Томашевский, как известно, был в молодости одним из наших виднейших «формалистов», т. е. возглавил вместе со Шкловским, Тыняновым и Эйхенбаумом новое тогда направление в литературоведении, названное (не самими его зачинателями) формализмом и подвергшееся запрету, который не снят с него в нашей стране и по сей день. Среди других грехов вменялось ему в вину и это— отнюдь не в одинаковой мере свойственное его сторонникам — стремление приблизить литературоведение к языкознанию, применить или приспособить методы изучения языка к изучению литературного и поэтического языка, а также и вообще поэзии и литературы. Намеренье, казалось бы, невинное; во всяком случае политически; но партийная жандармерия рассуждала напролом. Ежели, мол, вы будете изучать форм) литературных произведений, словесную или сюжетную (разницы этой наш брат не понимает и понимать не желает), вы станете пренебрегать идейным их содержанием — слышали? и–дей–ным! — и научите других им пренебрегать; а нам без него никак нельзя, потому что начинять мозги партийно одобренной начинкой только с его помощью и возможно. С жандармерией, рассуждающей так и облеченной полнотою власти, не поспоришь. Пришлось этим осведомленным и одаренным людям взгляды свои красить в защитный цвет, а затем и вовсе от них отречься или заняться другим делом, не тем, которым они с немалым успехом занимались до того времени. Русское литературоведение очень от этого пострадало, но прежние их труды, изъятые в России из оборота, не канули в Лету, и были хоть и с запозданием в тридцать, а то и в сорок лет по заслугам — порой и свыше заслуг — оценены на Западе.

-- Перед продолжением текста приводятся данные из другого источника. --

/-- The other transmit edges: data bit, stop bit, acknowledgment (R162, R164, R165). The entry to TransmitAck at the stop bit is the
spec's decision D8 (log 23). -/
def Obligations.TransmitEdges : Prop :=
  ∀ (s : State) (p : PortId) (d : Level), (s.port p).inhibited = false →
    ((s.port p).link = .transmitting → (s.port p).bitCount < 8 → ∃ v : Byte,
      edge p d s = s.setPort p { s.port p with
        timeoutCounter := 0, txByte := v, bitCount := (s.port p).bitCount + 1
        runningParity := xor (s.port p).runningParity ((s.port p).txByte.getLsbD 0)
        dataDriveLow := !(s.port p).txByte.getLsbD 0
        lineLog := (s.port p).lineLog ++ [.data (!(s.port p).txByte.getLsbD 0)] } ∧
      v.getLsbD 7 = false ∧ ∀ i < 7, v.getLsbD i = (s.port p).txByte.getLsbD (i + 1)) ∧
    ((s.port p).link = .transmitting → (s.port p).bitCount = 9 → edge p d s = s.setPort p { s.port p with
      timeoutCounter := 0, bitCount := 10, link := .transmitAck, dataDriveLow := false
      lineLog := (s.port p).lineLog ++ [.data false] }) ∧
    ((s.port p).link = .transmitAck → edge p d s = s.setPort p { s.port p with
      timeoutCounter := 0, bitCount := 0, link := .idle, dataDriveLow := false
      lineLog := (s.port p).lineLog ++ [.data false] })

/-- The sampled data level is ignored in Transmitting and TransmitAck (R167). -/
def Obligations.TransmitIgnoresSample : Prop :=
  ∀ (s : State) (p : PortId), (s.port p).link = .transmitting ∨ (s.port p).link = .transmitAck →
    edge p true s = edge p false s

/-- The edge handler of a port writes that port's record only, and in it neither the inhibit flag, the clock line nor the transmit
queue; its receive queue keeps its items in front (R75, R20, R70). -/
def Obligations.EdgeWritesOwnPortOnly : Prop :=
  ∀ (s : State) (p : PortId) (d : Level), ∃ P : Port, edge p d s = s.setPort p P ∧
    P.inhibited = (s.port p).inhibited ∧ P.clkDriveLow = (s.port p).clkDriveLow ∧
    P.transmitQueue = (s.port p).transmitQueue ∧
    (P.receiveQueue = (s.port p).receiveQueue ∨
      P.receiveQueue = (s.port p).receiveQueue ++ [(s.port p).shiftRegister]) ∧
    ((s.port p).link = .idle ∨ (s.port p).link = .receiving →
      P.dataDriveLow = (s.port p).dataDriveLow ∧ P.lineLog = (s.port p).lineLog)

/-- Two edges that occur together on the two ports give the same state in either order (R308; D29, log 29). -/
def Obligations.EdgesOfTwoPortsCommute : Prop :=
  ∀ (s : State) (d e : Level), edge .pri d (edge .aux e s) = edge .aux e (edge .pri d s)

/-- Eleven serviced edges from Idle with samples s, d0..d7, q, t push the byte d0 + 2 d1 + ... + 128 d7 if and only if the start bit
is low, the stop bit high and the parity odd, and the queue has room; otherwise the receive queue keeps its contents
(R148, R90, R147). A high start bit does nothing and parity starts at 0 by the spec's decisions D40 and D5 (log 24). -/
def Obligations.FrameAcceptance : Prop :=
  ∀ (P : Port) (s d0 d1 d2 d3 d4 d5 d6 d7 q t : Level), P.link = .idle → P.inhibited = false →
    ([s, d0, d1, d2, d3, d4, d5, d6, d7, q, t].foldl (fun Q d => Port.edge d Q) P).receiveQueue =
      if s = false ∧ t = true ∧
          xor d0 (xor d1 (xor d2 (xor d3 (xor d4 (xor d5 (xor d6 (xor d7 q))))))) = true ∧ P.receiveQueue.length < 15 then
        P.receiveQueue ++ [BitVec.ofNat 8 (d0.toNat + 2 * d1.toNat + 4 * d2.toNat + 8 * d3.toNat + 16 * d4.toNat +
          32 * d5.toNat + 64 * d6.toNat + 128 * d7.toNat)]
      else P.receiveQueue

/-- The frame round trip, as a run of the machine: for every byte, the eleven edges of its frame on an idle port that is not
inhibited yield the byte unchanged on that port's receive queue and touch nothing outside the port (the document's property E2;
R90, R92, R143 to R147). The values left in the position and the shift register rest on the spec's D5, D6 and D7 (log 24). -/
def Obligations.FrameRoundTrip : Prop :=
  ∀ (s : State) (p : PortId) (b : Byte) (rest : List Move), (s.port p).link = .idle → (s.port p).inhibited = false →
    (s.port p).receiveQueue.length < 15 → s.agenda = (frame b).map (.edge p) ++ rest →
    steps 11 s = .next ({ s with agenda := rest }.setPort p { s.port p with
      bitCount := 0, timeoutCounter := 0, shiftRegister := b, runningParity := true
      receiveQueue := (s.port p).receiveQueue ++ [b] })

/-- A whole transmission: from TxStart with byte b, eleven serviced edges with any samples return the port to Idle, having put on
the data line the request to send (clock low, at least 100 microseconds, data low, clock released), the eight data bits, the parity
bit and the stop bit of b's frame, a 1 by releasing and a 0 by driving low (R91, R160, R161, R166).
That the eleventh edge ends it is the spec's decision D8 (log 23). -/
def Obligations.TransmissionSendsFrame : Prop :=
  100 ≤ Config.rtsHold ∧
  ∀ (P : Port) (b : Byte) (rest : List Byte) (ds : List Level), P.link = .idle → P.inhibited = false →
    P.transmitQueue = b :: rest → ds.length = 11 →
    ds.foldl (fun Q d => Port.edge d Q) P.txStart = { P with
      link := .idle, bitCount := 0, timeoutCounter := 0, txByte := 0, runningParity := dataParity b, transmitQueue := rest
      clkDriveLow := false, dataDriveLow := false
      lineLog := P.lineLog ++
        [.clk true, .wait Config.rtsHold, .wait Config.rtsGuard, .data true, .clk false] ++
        ((frame b).tail.map fun level => .data (!level)) ++ [.data false] }

/-- TxStart starts a transmission exactly when the port is Idle and its transmit queue is not empty, whether or not it is inhibited
(R160, R161; D3, D10, log 2, log 22). -/
def Obligations.TxStartResult : Prop :=
  ∀ (s : State) (p : PortId),
    ((s.port p).link ≠ .idle ∨ (s.port p).transmitQueue = [] → txStart p s = s) ∧
    ∀ b rest, (s.port p).link = .idle → (s.port p).transmitQueue = b :: rest →
      txStart p s = s.setPort p { s.port p with
        link := .transmitting, bitCount := 0, txByte := b, runningParity := false, transmitQueue := rest
        clkDriveLow := false, dataDriveLow := true
        lineLog := (s.port p).lineLog ++
          [.clk true, .wait Config.rtsHold, .wait Config.rtsGuard, .data true, .clk false] }

/-- TimeoutStep does nothing in Idle, counts otherwise, and past the threshold releases both lines, abandons the frame and clears the
counter, inhibited or not (R170; strict comparison: D12, log 16). -/
def Obligations.TimeoutStepResult : Prop :=
  ∀ (s : State) (p : PortId),
    ((s.port p).link = .idle → timeoutStep p s = s) ∧
    ((s.port p).link ≠ .idle → timeoutStep p s = s.setPort p
      (if (s.port p).timeoutCounter + 1 > Config.timeoutThreshold then { s.port p with
          link := .idle, bitCount := 0, timeoutCounter := 0, clkDriveLow := false, dataDriveLow := false
          lineLog := (s.port p).lineLog ++ [.clk false, .data false] }
        else { s.port p with timeoutCounter := (s.port p).timeoutCounter + 1 }))

/-- A port in a frame that gets no serviced edge is in service again at the (TIMEOUT_THRESHOLD + 1)th TimeoutStep after its last one,
and not before; its queues and its inhibit flag keep their values, and both lines are released even if it is inhibited
(R171, R177, R301). The exact count rests on the strict comparison, the spec's D12 (log 16), the release on an inhibited port on its
D11 (log 22). -/
def Obligations.StalledPortRecovers : Prop :=
  ∀ P : Port, P.link ≠ .idle → P.timeoutCounter = 0 →
    (∀ k, k ≤ Config.timeoutThreshold → Port.timeoutStep^[k] P = { P with timeoutCounter := k }) ∧
    Port.timeoutStep^[Config.timeoutThreshold + 1] P = { P with
      link := .idle, bitCount := 0, timeoutCounter := 0, clkDriveLow := false, dataDriveLow := false
      lineLog := P.lineLog ++ [.clk false, .data false] }

/-- A byte sent to a disabled channel is lost: TxStart pops it and releases the clock although the port is inhibited, every edge is
ignored, and the timeout ends the transmission with the byte gone (R178, R344, R176; D10, D11, log 22; the count of passes: D12,
log 16). -/
def Obligations.DisabledChannelLosesByte : Prop :=
  ∀ (P : Port) (b : Byte) (rest : List Byte) (ds : List Level), P.link = .idle → P.inhibited = true →
    P.timeoutCounter = 0 → P.transmitQueue = b :: rest →
    let Q := ds.foldl (fun R d => Port.edge d R) P.txStart
    Q = P.txStart ∧ Q.clkDriveLow = false ∧ Q.inhibited = true ∧ Q.link = .transmitting ∧
    (Port.timeoutStep^[Config.timeoutThreshold + 1] Q).link = .idle ∧
    (Port.timeoutStep^[Config.timeoutThreshold + 1] Q).transmitQueue = rest ∧
    (Port.timeoutStep^[Config.timeoutThreshold + 1] Q).receiveQueue = P.receiveQueue ∧
    (Port.timeoutStep^[Config.timeoutThreshold + 1] Q).clkDriveLow = false ∧
    (Port.timeoutStep^[Config.timeoutThreshold + 1] Q).inhibited = true

/-! ### Queues -/

/-- The circular buffer and the list of its items behave alike under every queue operation, the indices stay in range, and at most
N-1 items are held (R120 to R125, R128; the sentinel: D24, log 10). -/
def Obligations.RingRefinesList : Prop :=
  ∀ (α : Type) (d v : α) (q : RingBuffer α), q.wf →
    (q.items d).length < q.slots ∧
    q.isEmpty = Queue.isEmpty (q.items d) ∧ q.isFull = Queue.isFull q.slots (q.items d) ∧
    ((q.push v).wf ∧ (q.push v).slots = q.slots ∧ (q.push v).items d = Queue.push q.slots (q.items d) v) ∧
    ((q.pop d).2.wf ∧ (q.pop d).2.slots = q.slots ∧ (q.pop d).1 = (Queue.pop d (q.items d)).1 ∧
      (q.pop d).2.items d = (Queue.pop d (q.items d)).2)

/-- For any sequence of `Push` and `Pop` on an empty queue of capacity N, at most N-1 items are held, and what the pops that found
an item returned, followed by what is held, is exactly what the pushes that were not dropped pushed, in order; N pushes with no pop
keep the first N-1 (R127; the document's property E1). -/
def Obligations.QueueFifoAndCapacity : Prop :=
  ∀ (α : Type) (n : Nat) (d : α), 0 < n →
    (∀ ops : List (Option α),
      let r := ops.foldl (fun (r : List α × List α × List α) op =>
        match op with
        | some v => (Queue.push n r.1 v, if Queue.isFull n r.1 then r.2.1 else r.2.1 ++ [v], r.2.2)
        | none => ((Queue.pop d r.1).2, r.2.1,
            if Queue.isEmpty r.1 then r.2.2 else r.2.2 ++ [(Queue.pop d r.1).1])) ([], [], [])
      r.1.length ≤ n - 1 ∧ r.2.2 ++ r.1 = r.2.1) ∧
    ∀ vs : List α, vs.length = n → vs.foldl (Queue.push n) [] = vs.take (n - 1)

/-- The four queue operations on the list of items: Push appends unless N-1 items are held, Pop takes the oldest item or nothing
(R121, R122, R123, R124; the sentinel: D24, log 10). -/
def Obligations.QueueOperationResults : Prop :=
  ∀ (α : Type) (n : Nat) (d v : α) (q : List α),
    (Queue.isEmpty q = true ↔ q.length = 0) ∧
    (q.length < n → (Queue.isFull n q = true ↔ q.length = n - 1)) ∧
    (Queue.isFull n q = true → Queue.push n q v = q) ∧ (Queue.isFull n q = false → Queue.push n q v = q ++ [v]) ∧
    Queue.pop d [] = (d, []) ∧ Queue.pop d (v :: q) = (v, q)

/-! ### The bridge, the pass, the environment -/

/-- Enqueue pushes to the 32-slot outbound buffer, silently dropping when full, and changes nothing else (R191). -/
def Obligations.EnqueueResult : Prop :=
  ∀ (s : State) (b : Byte) (f : Bool),
    enqueue b f s = { s with outq := if s.outq.length < 31 then s.outq ++ [(b, f)] else s.outq } ∧
    (s.outq.length ≤ 31 → (enqueue b f s).outq.length ≤ 31)

/-- The pump latches the oldest entry, flag first, then the byte, then the strobe, and changes nothing else, whatever the latch held;
on an empty queue it has no meaning (R193, R194, R200; refusal: D25, log 25). -/
def Obligations.PumpOutputResult : Prop :=
  ∀ s : State,
    (∀ b f rest, s.outq = (b, f) :: rest → pumpOutput s = .next { s with
      outq := rest, outLatch := some (b, f), trace := s.trace ++ [.hostLatch b f]
      busLog := s.busLog ++ [.auxFlag f, .drive b, .outStrobe] }) ∧
    (s.outq = [] → pumpOutput s = .refused .pumpOutputEmpty)
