/-- Settles O38: the laws of the list operations, collected. -/
theorem queueOperationResults : Obligations.QueueOperationResults := by
  refine fun α n d v q => ⟨Queue.isEmpty_iff_length q, fun h => ?_, fun h => ?_, fun h => ?_, Queue.pop_nil d, Queue.pop_cons d v q⟩
  · rw [Queue.isFull_iff_length h]
    omega
  · exact Queue.push_of_full v ((Queue.isFull_iff n q).1 h)
  · exact Queue.push_of_room v ((Queue.isFull_eq_false_iff n q).1 h)

/-! ### The FIFO law (R126, R127) -/

/-- The state of a run of pushes and pops: the capacity bound holds, and what was popped, followed by what is held, is what was
pushed and not dropped (R126, R127). -/
def Queue.Fifo (n : Nat) (held pushed popped : List α) : Prop := held.length < n ∧ popped ++ held = pushed

theorem Queue.Fifo.push {n : Nat} {held pushed popped : List α} (v : α) (h : Queue.Fifo n held pushed popped) :
    Queue.Fifo n (Queue.push n held v) (if Queue.isFull n held then pushed else pushed ++ [v]) popped := by
  obtain ⟨hlen, hlog⟩ := h
  refine ⟨Queue.push_length_lt v hlen, ?_⟩
  rw [Queue.push]
  split
  · exact hlog
  · rw [← List.append_assoc, hlog]

theorem Queue.Fifo.pop {n : Nat} {held pushed popped : List α} (d : α) (h : Queue.Fifo n held pushed popped) :
    Queue.Fifo n (Queue.pop d held).2 pushed
      (if Queue.isEmpty held then popped else popped ++ [(Queue.pop d held).1]) := by
  obtain ⟨hlen, hlog⟩ := h
  refine ⟨(Queue.pop_length_le d held).trans_lt hlen, ?_⟩
  cases held with
  | nil => exact hlog
  | cons v rest =>
    rw [← hlog, Queue.pop_cons, Queue.isEmpty_cons, if_neg Bool.false_ne_true]
    exact (List.append_cons popped v rest).symm

/-- Pushes with no pop between them fill the queue with the first items and drop the others (R126). -/
theorem Queue.foldl_push {n : Nat} (vs : List α) : ∀ {q : List α}, q.length < n →
    vs.foldl (Queue.push n) q = (q ++ vs).take (n - 1) := by
  induction vs with
  | nil =>
    intro q h
    rw [List.foldl_nil, List.append_nil, List.take_of_length_le (Nat.le_sub_one_of_lt h)]
  | cons v vs ih =>
    intro q h
    rw [List.foldl_cons, ih (Queue.push_length_lt v h)]
    rcases Queue.push_cases n q v with ⟨_, hp⟩ | ⟨hfull, hp⟩ <;> rw [hp]
    · rw [← List.append_cons]
    · have hn : n - 1 = q.length := by omega
      rw [List.take_left' hn.symm, List.take_left' hn.symm]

Вернусь, однако, к цитате, с которой начал. Исходное положение свое Томашевский формулирует немножко менее осторожно, чем ближайший из него вывод. Согласиться нетрудно с тем, что «теория литературы близко примыкает к науке, изучающей язык»; труднее безоговорочно признать, что литература «входит в состав словесной или языковой деятельности человека». Так?таки целиком и входит? Вместе со всем вымыслом, со всеми воображенными положениями и лицами? И входит именно как литература, как словесное искусство? Или наравне с чем угодно, облеченным в слова, будь то учебник физики или объявление в газете?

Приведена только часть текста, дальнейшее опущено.